* **Data extracts**:
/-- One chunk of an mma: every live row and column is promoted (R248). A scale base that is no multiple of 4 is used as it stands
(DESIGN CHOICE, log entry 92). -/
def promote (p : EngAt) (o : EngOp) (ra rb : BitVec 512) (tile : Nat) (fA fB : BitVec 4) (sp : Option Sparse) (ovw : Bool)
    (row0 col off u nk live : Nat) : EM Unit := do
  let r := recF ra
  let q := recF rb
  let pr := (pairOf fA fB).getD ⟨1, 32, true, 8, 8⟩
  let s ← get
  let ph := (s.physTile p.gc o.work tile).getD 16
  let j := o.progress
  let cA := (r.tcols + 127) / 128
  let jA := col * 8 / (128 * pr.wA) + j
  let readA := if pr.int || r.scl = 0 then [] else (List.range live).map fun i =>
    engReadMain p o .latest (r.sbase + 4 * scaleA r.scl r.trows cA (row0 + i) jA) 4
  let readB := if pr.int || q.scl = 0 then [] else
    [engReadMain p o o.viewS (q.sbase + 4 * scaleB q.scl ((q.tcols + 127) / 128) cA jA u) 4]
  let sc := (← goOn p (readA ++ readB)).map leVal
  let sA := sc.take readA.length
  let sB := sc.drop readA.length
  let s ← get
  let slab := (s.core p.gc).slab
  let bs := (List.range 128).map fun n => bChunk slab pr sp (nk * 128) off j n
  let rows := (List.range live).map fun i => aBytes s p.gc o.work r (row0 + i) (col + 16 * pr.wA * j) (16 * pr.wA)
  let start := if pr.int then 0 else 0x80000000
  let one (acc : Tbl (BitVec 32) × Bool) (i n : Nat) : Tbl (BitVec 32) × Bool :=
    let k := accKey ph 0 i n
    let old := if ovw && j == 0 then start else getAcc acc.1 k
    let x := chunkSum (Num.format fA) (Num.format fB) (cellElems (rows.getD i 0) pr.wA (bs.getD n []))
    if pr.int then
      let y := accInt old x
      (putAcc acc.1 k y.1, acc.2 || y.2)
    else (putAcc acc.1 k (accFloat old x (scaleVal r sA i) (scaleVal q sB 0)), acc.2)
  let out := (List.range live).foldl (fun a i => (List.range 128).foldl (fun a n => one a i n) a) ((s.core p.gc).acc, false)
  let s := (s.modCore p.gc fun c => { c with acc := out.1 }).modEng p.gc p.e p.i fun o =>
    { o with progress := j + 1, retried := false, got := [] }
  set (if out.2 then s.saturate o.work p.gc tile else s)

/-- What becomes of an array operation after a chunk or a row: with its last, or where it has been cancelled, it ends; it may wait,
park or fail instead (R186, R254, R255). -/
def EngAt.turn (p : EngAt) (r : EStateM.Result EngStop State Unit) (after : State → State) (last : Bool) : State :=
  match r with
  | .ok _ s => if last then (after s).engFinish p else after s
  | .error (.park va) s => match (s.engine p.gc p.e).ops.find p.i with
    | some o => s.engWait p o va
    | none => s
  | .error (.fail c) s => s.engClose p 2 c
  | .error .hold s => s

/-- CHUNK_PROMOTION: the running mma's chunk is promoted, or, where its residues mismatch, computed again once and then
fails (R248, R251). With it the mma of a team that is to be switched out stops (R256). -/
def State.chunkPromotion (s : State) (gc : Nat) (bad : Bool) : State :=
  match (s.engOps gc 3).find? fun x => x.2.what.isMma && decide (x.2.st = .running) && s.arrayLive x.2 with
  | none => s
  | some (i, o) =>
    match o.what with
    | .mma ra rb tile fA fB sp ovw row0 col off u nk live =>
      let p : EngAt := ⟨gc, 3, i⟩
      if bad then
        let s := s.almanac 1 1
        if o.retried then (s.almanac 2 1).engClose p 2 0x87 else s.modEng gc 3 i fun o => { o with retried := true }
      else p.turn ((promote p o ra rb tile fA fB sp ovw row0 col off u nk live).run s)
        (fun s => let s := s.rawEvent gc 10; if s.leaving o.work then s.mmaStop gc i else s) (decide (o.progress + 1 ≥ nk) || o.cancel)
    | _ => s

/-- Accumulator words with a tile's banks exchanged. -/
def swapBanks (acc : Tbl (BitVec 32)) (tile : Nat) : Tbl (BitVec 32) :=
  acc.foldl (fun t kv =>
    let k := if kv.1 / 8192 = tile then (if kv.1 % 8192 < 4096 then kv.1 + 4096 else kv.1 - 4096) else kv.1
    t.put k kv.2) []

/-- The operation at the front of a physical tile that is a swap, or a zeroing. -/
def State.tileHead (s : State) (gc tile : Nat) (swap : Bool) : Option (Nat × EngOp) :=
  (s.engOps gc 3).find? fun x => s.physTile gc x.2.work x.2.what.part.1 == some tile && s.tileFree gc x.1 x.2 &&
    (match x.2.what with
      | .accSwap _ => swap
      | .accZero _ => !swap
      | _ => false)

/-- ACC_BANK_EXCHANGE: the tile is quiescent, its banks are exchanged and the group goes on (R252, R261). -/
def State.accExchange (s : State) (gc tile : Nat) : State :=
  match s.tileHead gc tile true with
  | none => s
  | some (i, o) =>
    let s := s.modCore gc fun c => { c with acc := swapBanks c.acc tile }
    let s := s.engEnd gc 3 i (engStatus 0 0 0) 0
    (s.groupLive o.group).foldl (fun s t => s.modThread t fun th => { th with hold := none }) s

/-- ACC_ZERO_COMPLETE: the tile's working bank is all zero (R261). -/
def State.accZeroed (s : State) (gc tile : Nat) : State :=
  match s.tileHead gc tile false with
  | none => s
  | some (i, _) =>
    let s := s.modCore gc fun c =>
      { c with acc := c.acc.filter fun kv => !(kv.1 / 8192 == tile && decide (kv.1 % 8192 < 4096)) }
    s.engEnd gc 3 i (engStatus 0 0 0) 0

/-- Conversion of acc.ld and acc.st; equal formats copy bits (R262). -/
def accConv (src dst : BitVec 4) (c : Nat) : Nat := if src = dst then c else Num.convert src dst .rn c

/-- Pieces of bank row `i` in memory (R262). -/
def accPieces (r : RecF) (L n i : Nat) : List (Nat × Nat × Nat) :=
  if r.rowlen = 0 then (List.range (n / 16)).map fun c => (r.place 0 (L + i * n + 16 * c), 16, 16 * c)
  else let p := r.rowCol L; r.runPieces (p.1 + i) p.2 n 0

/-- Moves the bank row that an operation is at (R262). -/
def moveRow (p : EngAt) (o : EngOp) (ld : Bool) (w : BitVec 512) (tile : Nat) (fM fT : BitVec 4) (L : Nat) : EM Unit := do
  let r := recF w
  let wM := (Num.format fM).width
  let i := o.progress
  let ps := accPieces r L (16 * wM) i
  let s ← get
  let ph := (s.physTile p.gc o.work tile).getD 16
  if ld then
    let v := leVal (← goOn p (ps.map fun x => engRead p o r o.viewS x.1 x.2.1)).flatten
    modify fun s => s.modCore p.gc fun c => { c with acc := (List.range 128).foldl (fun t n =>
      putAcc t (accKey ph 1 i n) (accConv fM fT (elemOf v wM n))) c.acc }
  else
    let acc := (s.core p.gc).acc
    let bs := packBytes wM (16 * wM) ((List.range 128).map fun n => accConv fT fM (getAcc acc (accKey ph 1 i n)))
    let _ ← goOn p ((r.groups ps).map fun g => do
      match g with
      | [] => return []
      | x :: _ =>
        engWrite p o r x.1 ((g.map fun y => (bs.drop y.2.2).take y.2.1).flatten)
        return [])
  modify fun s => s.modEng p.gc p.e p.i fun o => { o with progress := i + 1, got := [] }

* **Problem to solve**:
Please find each line in the records above that holds the word "progress", and copy it.

* **Result**:
  let j := o.progress
    { o with progress := j + 1, retried := false, got := [] }
        (fun s => let s := s.rawEvent gc 10; if s.leaving o.work then s.mmaStop gc i else s) (decide (o.progress + 1 ≥ nk) || o.cancel)
  let i := o.progress
  modify fun s => s.modEng p.gc p.e p.i fun o => { o with progress := i + 1, got := [] }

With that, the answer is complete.